Records supplied:
####

-- ==== Sys2Proof/Machine/Fen.lean ====
section
/-! DEFINITION. Saggar fences (R485–R491): effective modes, alerts, and what a failed port raises. -/

namespace Sys2Proof.Machine

/-- The link dies. -/
def linkDies : List Nat := [0, 1, 2, 3, 4, 5, 6, 7]

/-- A port's effective mode was `old` and may have changed (R487): ELECTRICAL disables the port, its end trains it fresh. -/
def Work.fenceChanged (w : Work) (p old : Nat) : Work :=
  let new := w.fenceMode p
  if new = 2 ∧ old ≠ 2 then w.disablePort p
  else if old = 2 ∧ new ≠ 2 then w.trainFresh p
  else w

/-- Every port's effective mode may have changed since `pre`. -/
def Work.fencesChanged (w pre : Work) : Work := w.forEach linkDies fun w p => w.fenceChanged p (pre.fenceMode p)

/-- The fault record of an alert (R489, R529). -/
def Work.alertFault (w : Work) (p id : Nat) : Work :=
  w.fault { kind := 0x22, level := 3, lasting := true, ctx := none, die := 16 + p, unit := 9, core := 0, gen := w.hw.genChip,
            tag := 0, addr := none, detail := id }

/-- The FENCE ALERT that a chip sends on. -/
def fencePkt (here origin id : Nat) (cause : List Byte) : Pkt :=
  { Pkt.blank 11 7 here here with w4 := id % 65536 * 65536, w5 := origin % 65536, data := cause }

/-- Record and apply an alert, and flood it to every port inside the partition but the one it came by (R489). -/
def Work.applyAlert (w : Work) (die origin id : Nat) (cause : List Byte) (arr : Option Nat) : Work :=
  let pre := w
  let w := { w with hw := { w.hw with alertPairs := ((origin, id) :: w.hw.alertPairs).take 8 } }
  let first := leNat (cause.take 8)
  let w := w.forEach linkDies fun w p =>
    ((w.w32 (Reg.FEN_ALERT p) (BitVec.ofNat 32 (id % 65536 + origin * 65536))).w64 (Reg.FEN_ALERT_CAUSE p) (BitVec.ofNat 64 first)).setFlag
      (Reg.FEN_STATUS p) Fld.FEN_STATUS_ALERTED true
  let w := w.fencesChanged pre
  let w := w.forEach linkDies fun w p =>
    if some p = arr ∨ w.flag (Reg.FEN_PORT_CFG p) Fld.FEN_PORT_CFG_BOUNDARY ∨ w.fenceMode p = 2 then w
    else (w.sendOut none (16 + die) p none (fencePkt w.selfNode origin id cause)).1
  w.alertFault die id

/-- An alert that this chip raises (R489). -/
def Work.raiseAlert (w : Work) (die id : Nat) (cause : List Byte) : Work :=
  (w.setFlag (Reg.FEN_ERR_STAT die) Fld.FEN_ERR_STAT_ALERT_LOCAL true).applyAlert die w.selfNode id cause none

/-- End the alert on this chip (R491). -/
def Work.clearAlert (w : Work) : Work :=
  let pre := w
  let w := w.forEach linkDies fun w p =>
    (w.setFlag (Reg.FEN_STATUS p) Fld.FEN_STATUS_ALERTED false).setFlag (Reg.FEN_STATUS p) Fld.FEN_STATUS_LATCHED false
  w.fencesChanged pre

/-- What a write of FEN_CMD does: RAISE before CLEAR (R489, R491). -/
def Work.fenCmd (w : Work) (who : ClampBy) (p value : Nat) : Work :=
  let (v, w) := w.woWrite who (Reg.FEN_CMD p) value
  if bits v 0 1 = 1 then w.raiseAlert p (bits v 16 16) (leBytes 8 (w.r64 (Reg.FEN_ALERT_CAUSE p)).toNat)
  else if bits v 1 1 = 1 then w.clearAlert
  else w

/-- FEN_RAISE: a write of FEN_CMD in a link die with RAISE 1 (R489). -/
def execFenRaise (master : Master) (port : LinkIx) (value : Word) (s : State) : Host.Outcome State Fault Refusal :=
  run s fun w => Work.when (value.getLsbD 0 && w.regTakes (Reg.FEN_CMD port)) w fun w => w.fenCmd (w.clampBy master) port value.toNat

/-- FEN_CLEAR: a write of FEN_CMD with CLEAR 1 (R491). -/
def execFenClear (master : Master) (port : LinkIx) (value : Word) (s : State) : Host.Outcome State Fault Refusal :=
  run s fun w => Work.when (value.getLsbD 1 && w.regTakes (Reg.FEN_CMD port)) w fun w => w.fenCmd (w.clampBy master) port value.toNat

/-- FENCE_ALERT: the oldest FENCE packet of a port is consumed (R489, R490). -/
def execFenceAlert (port : LinkIx) (s : State) : Host.Outcome State Fault Refusal :=
  run s fun w =>
    match w.rxHead port 7 with
    | some r =>
      Work.when (decide (r.pkt.ptype = 11)) w fun w =>
        let p := port.val
        let w := w.rxTake p 7 r.flits
        let origin := bits r.pkt.w5 0 16
        let id := bits r.pkt.w4 16 16
        if w.flag (Reg.FEN_PORT_CFG p) Fld.FEN_PORT_CFG_BOUNDARY then
          (w.bump (Reg.FEN_DROP_IN p) 1).setFlag (Reg.FEN_ERR_STAT p) Fld.FEN_ERR_STAT_OUTSIDE true
        else if (origin, id) ∈ w.hw.alertPairs then w
        else (w.setFlag (Reg.FEN_ERR_STAT p) Fld.FEN_ERR_STAT_ALERT_IN true).applyAlert p origin id r.pkt.data (some p)
    | none => w

/-- FEN_MODE_CHANGE: a write of FEN_PORT_CFG; a new effective mode takes hold (R487). -/
def execFenModeChange (master : Master) (port : LinkIx) (value : Word) (s : State) : Host.Outcome State Fault Refusal :=
  run s fun w =>
    let pre := w
    (w.regWrite master (Reg.FEN_PORT_CFG port) .w32 0xF value.toNat).fenceChanged port (pre.fenceMode port)

/-! ### A port that fails (R451) -/

/-- A port enters FAILED: its queues are given up, its fence is raised where it is configured, the fault goes to the chip level. -/
def Work.failPort (w : Work) (p kind : Nat) : Work :=
  let w := (w.lnkErrInfo p kind).setFlag (Reg.LNK_ERR_STAT p) Fld.LNK_ERR_STAT_PORT_FAIL true
  let w := (w.setFld (Reg.LNK_STATUS p) Fld.LNK_STATUS_STATE 9).emptyPort p
  let w := w.lnkFault p
  if w.flag (Reg.LNK_CTRL p) Fld.LNK_CTRL_FENCE_ON_FAIL then
    let pre := w
    let w := (w.setFlag (Reg.FEN_STATUS p) Fld.FEN_STATUS_LATCHED true).fenceChanged p (pre.fenceMode p)
    let id := 0x8000 + w.hw.alertCount % 0x8000
    ({ w with hw := { w.hw with alertCount := w.hw.alertCount + 1 } }).raiseAlert p id (leBytes 8 0)
  else w

/-- RESET_WAIT_EXPIRE: a PAUSED port has waited RESET_WAIT ms (R445, R451). -/
def execResetWaitExpire (port : LinkIx) (s : State) : Host.Outcome State Fault Refusal :=
  run s fun w => Work.when (w.clocked && decide (w.linkState port = 7)) w fun w => w.failPort port 8

/-! ### Training (R445–R449) -/

/-- A training ends without reaching ACTIVE (R446): ABSENT or FAILED, and a fault of the chip. -/
def Work.endTraining (w : Work) (p : Nat) : Work :=
  let t := (w.port p).train
  if t.absent && !t.passed then
    let w := (w.lnkErrInfo p 6).setFlag (Reg.LNK_ERR_STAT p) Fld.LNK_ERR_STAT_TRAIN_ABSENT true
    (w.setFld (Reg.LNK_STATUS p) Fld.LNK_STATUS_STATE 8).lnkFault p
  else w.failPort p 7

/-- An attempt fails: the next one starts at DETECT, up to sixteen (R445, R446). -/
def Work.attemptFails (w : Work) (p : Nat) : Work :=
  let st := Reg.LNK_STATUS p
  let n := w.fld st Fld.LNK_STATUS_ATTEMPTS
  if n < 16 then
    ((w.setFld st Fld.LNK_STATUS_ATTEMPTS (n + 1)).setFld st Fld.LNK_STATUS_STATE 1).updPort p fun k =>
      { k with train := { k.train with shares := [] } }
  else w.endTraining p

/-- Is a port in a training step? -/
def Work.training (w : Work) (p : Nat) : Bool := w.clocked && decide (1 ≤ w.linkState p ∧ w.linkState p ≤ 4)

/-- TRAIN_STEP_BOUND: a training step has exceeded its bound (R445). -/
def execTrainStepBound (port : LinkIx) (s : State) : Host.Outcome State Fault Refusal :=
  run s fun w => Work.when (w.training port) w fun w => w.attemptFails port

/-- TRAIN_TIMEOUT: 2 s after it began, a training ends (R446). -/
def execTrainTimeout (port : LinkIx) (s : State) : Host.Outcome State Fault Refusal :=
  run s fun w => Work.when (w.training port) w fun w => w.endTraining port

/-- Does a training block pass its checks (R448)? -/
def blockGood (b : BitVec 128) : Bool :=
  decide (b.toNat % 65536 = 0xB38D) && decide (crc16 ((List.range 14).map fun i => b.toNat / 256 ^ i % 256) = b.toNat >>> 112)

/-- Take the fields of the partner's training block (R433, R448). -/
def Work.takeBlock (w : Work) (p : Nat) (b : Nat) : Work :=
  let share0 := bits b 72 16
  let share := max 66 (min share0 32768)
  let w := if share = share0 then w else w.clamp (.link p none) 0 2 8 .range
  let w := (w.setFlag (Reg.LNK_STATUS p) Fld.LNK_STATUS_SIGNAL true).updPort p fun k =>
    { k with train := { k.train with
        shares := SMap.put k.train.shares (bits b 69 3) share
        gen := bits b 22 2
        modes := bits b 24 3
        half := decide (bits b 27 1 = 1)
        fresh := decide (bits b 51 1 = 1)
        resume := bits b 53 16
        partner := bits b 32 19 + bits b 22 2 * 2 ^ 20 } }
  w

/-- TRAINING_BLOCK: a training block of the partner is received (R445, R448). -/
def execTrainingBlock (port : LinkIx) (block : BitVec 128) (s : State) : Host.Outcome State Fault Refusal :=
  run s fun w => Work.when (w.clocked && blockGood block) w fun w =>
    let p := port.val
    if w.training p then w.takeBlock p block.toNat
    else if w.linkState p = 7 then (w.startTraining p false).takeBlock p block.toNat
    else if w.linkState p = 8 then
      ((w.setFlag (Reg.LNK_ERR_STAT p) Fld.LNK_ERR_STAT_PARTNER_SEEN true).startTraining p true).takeBlock p block.toNat
    else w

/-- The mode that both sides choose: the highest that the partner lists and MODE_MAX allows (R447); a TX-1 runs 56G (R452). -/
def Work.chooseMode (w : Work) (p : Nat) : Option Nat :=
  let t := (w.port p).train
  let top := if t.gen = 1 then 0 else w.fld (Reg.LNK_CTRL p) Fld.LNK_CTRL_MODE_MAX
  [2, 1, 0].find? fun m => decide (m ≤ top) && decide (bits t.modes m 1 = 1)

/-- CONFIG ends once all eight shares have come (R433, R447). -/
def Work.configDone (w : Work) (p : Nat) : Work :=
  let t := (w.port p).train
  if (List.range 8).all fun v => (SMap.find? t.shares v).isSome then
    let w := w.w32 (Reg.LNK_PARTNER p) (BitVec.ofNat 32 (t.partner + 2 ^ 22))
    match w.chooseMode p with
    | some m => (w.setFld (Reg.LNK_STATUS p) Fld.LNK_STATUS_MODE m).setFld (Reg.LNK_STATUS p) Fld.LNK_STATUS_STATE 3
    | none => w.attemptFails p
  else w

/-- A fresh training drops what either side held in its replay buffer (R449). -/
def Work.freshDrop (w : Work) (p : Nat) : Work :=
  let held := (w.port p).replay.map Sent.pkt
  let w := (w.w32 (Reg.LNK_SEQ p) 0).updPort p fun k =>
    { k with replay := [], part := [], partFlits := 0, skip := 0, lastAck := 65535, freed := [], seen := [] }
  let w := (w.replayStat p).giveUp p held
  let w := if held.any fun k => !k.isRequest then w.setFlag (Reg.LNK_ERR_STAT p) Fld.LNK_ERR_STAT_FRESH_DROP true else w
  w.setFlag (Reg.LNK_STATUS p) Fld.LNK_STATUS_FRESH true

/-- A training that is not fresh resumes the replay from the partner's RESUME_SEQ (R449). -/
def Work.resumeReplay (w : Work) (p : Nat) : Work :=
  let (seq, clamped) := w.clampSeq p (w.port p).train.resume
  let w := if clamped then w.clamp (.link p none) 0 1 21 .range else w
  w.replayFrom p seq

/-- A training reaches ACTIVE (R433, R445, R449, R450). -/
def Work.goActive (w : Work) (p : Nat) (half : Bool) : Work :=
  let t := (w.port p).train
  let st := Reg.LNK_STATUS p
  let w := w.setFlag st Fld.LNK_STATUS_HALF half
  let w := if half then w.setFlag (Reg.LNK_ERR_STAT p) Fld.LNK_ERR_STAT_HALF true else w
  let w := if (w.port p).fresh || t.fresh then w.freshDrop p else w.resumeReplay p
  let w := w.forEach (List.range 8) fun w v => w.setFld (Reg.LNK_VC_CRED p v) Fld.LNK_VC_CRED_CREDIT (SMap.get 0 t.shares v)
  let w := w.updPort p fun k => { k with fresh := false, nak := false, notices := 0, replayed := false }
  let w := w.setFld st Fld.LNK_STATUS_STATE 5
  if t.absent then w else w.lnkTransient p

/-- ALIGN ends with the lanes that failed it (R447). -/
def Work.alignDone (w : Work) (p fails : Nat) : Work :=
  let w := w.w64 (Reg.LNK_LANE_FAIL p) (BitVec.ofNat 64 fails)
  if fails = 0 then w.goActive p false
  else if w.flag (Reg.LNK_CTRL p) Fld.LNK_CTRL_ALLOW_HALF && (w.port p).train.half &&
      (decide (bits fails 0 24 = 0) || decide (bits fails 24 24 = 0)) then w.goActive p true
  else w.attemptFails p

/-- TRAIN_STEP_DONE: the present training step ends; in ALIGN `fails` names the receive lanes that failed (R445, R447). -/
def execTrainStepDone (port : LinkIx) (fails : BitVec 48) (s : State) : Host.Outcome State Fault Refusal :=
  run s fun w => Work.when w.clocked w fun w =>
    let p := port.val
    let st := Reg.LNK_STATUS p
    match w.linkState p with
    | 1 => (w.setFld st Fld.LNK_STATUS_STATE 2).updPort p fun k => { k with train := { k.train with passed := true } }
    | 2 => w.configDone p
    | 3 => w.setFld st Fld.LNK_STATUS_STATE 4
    | 4 => w.alignDone p fails.toNat
    | _ => w

/-! ### LNK_ registers with an effect (R454) -/

/-- What a write of LNK_CTRL does once it is stored: EN starts a training or disables the port (R454). -/
def Work.lnkCtrlHook (w pre : Work) (p : Nat) : Work :=
  let was := pre.flag (Reg.LNK_CTRL p) Fld.LNK_CTRL_EN
  let now := w.flag (Reg.LNK_CTRL p) Fld.LNK_CTRL_EN
  if now && !was then w.trainFresh p
  else if was && !now then w.disablePort p
  else w

/-- LINK_ENABLE: a write of LNK_CTRL that sets EN (R454). -/
def execLinkEnable (master : Master) (port : LinkIx) (value : Word) (s : State) : Host.Outcome State Fault Refusal :=
  run s fun w => Work.when (value.getLsbD 0) w fun w =>
    (w.regWrite master (Reg.LNK_CTRL port) .w32 0xF value.toNat).lnkCtrlHook w port

/-- LINK_DISABLE: a write of LNK_CTRL that clears EN (R451, R454). -/
def execLinkDisable (master : Master) (port : LinkIx) (value : Word) (s : State) : Host.Outcome State Fault Refusal :=
  run s fun w => Work.when (!value.getLsbD 0) w fun w =>
    (w.regWrite master (Reg.LNK_CTRL port) .w32 0xF value.toNat).lnkCtrlHook w port

/-- What a write of LNK_CMD does (R450, R454, R487). -/
def Work.lnkCmd (w : Work) (who : ClampBy) (p value : Nat) : Work :=
  let st := w.linkState p
  let w := if bits value 0 1 = 1 then
      if decide (st = 8 ∨ st = 9) && w.flag (Reg.LNK_CTRL p) Fld.LNK_CTRL_EN && decide (w.fenceMode p ≠ 2) then
        w.startTraining p (decide (st = 8))
      else w.clamp who (Reg.LNK_CMD p) 0 0 .joined
    else w
  if bits value 1 1 = 1 ∧ st = 5 then w.goDown p 4 else w

/-- LINK_CMD_TRAIN: a write of LNK_CMD with TRAIN 1 (R454). -/
def execLinkCmdTrain (master : Master) (port : LinkIx) (value : Word) (s : State) : Host.Outcome State Fault Refusal :=
  run s fun w => Work.when (value.getLsbD 0 && w.regTakes (Reg.LNK_CMD port)) w fun w => w.lnkCmd (w.clampBy master) port value.toNat

/-- LINK_CMD_DOWN: a write of LNK_CMD with DOWN 1 (R450). -/
def execLinkCmdDown (master : Master) (port : LinkIx) (value : Word) (s : State) : Host.Outcome State Fault Refusal :=
  run s fun w => Work.when (value.getLsbD 1 && w.regTakes (Reg.LNK_CMD port)) w fun w => w.lnkCmd (w.clampBy master) port value.toNat

/-! ### RTE_ registers (R493) -/

/-- Is an offset of the RTE_ block one of a register shared by all link dies? -/
def rteShared (off : Nat) : Bool :=
  decide (off < 0x8 ∨ (0xC ≤ off ∧ off < 0x60) ∨ (0x100 ≤ off ∧ off < 0x800) ∨ (0xA00 ≤ off ∧ off < 0xC00))

/-- Copy the shared registers that a write of `n` bytes at offset `off` of LD0's RTE_ block reached (R493). -/
def Work.rteCopy (w : Work) (off n : Nat) : Work :=
  w.forEach (List.range ((n + 3) / 4)) fun w i =>
    let o := off / 4 * 4 + 4 * i
    if rteShared o then w.forEach [1, 2, 3, 4, 5, 6, 7] fun w p => w.w32 (Reg.RTE_CTRL p + o) (w.r32 (Reg.RTE_CTRL 0 + o)) else w

/-- RTE_SHARED_WRITE: a write to a shared register in LD0 is copied to every link die (R493). -/
def execRteSharedWrite (master : Master) (off : BitVec 12) (width : AccWidth) (enables : BitVec 8) (data : DWord) (s : State) :
    Host.Outcome State Fault Refusal :=
  run s fun w => Work.when (rteShared off.toNat) w fun w =>
    let a := off.toNat / width.bytes * width.bytes
    (w.regWrite master (Reg.RTE_CTRL 0 + a) width enables.toNat data.toNat).rteCopy a width.bytes

end Sys2Proof.Machine
end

####

Up to and including the line containing "def linkDies : List", please write out the listing exactly, starting from its first line.

-- ==== Sys2Proof/Machine/Fen.lean ====
section
/-! DEFINITION. Saggar fences (R485–R491): effective modes, alerts, and what a failed port raises. -/

namespace Sys2Proof.Machine

/-- The link dies. -/
def linkDies : List Nat := [0, 1, 2, 3, 4, 5, 6, 7]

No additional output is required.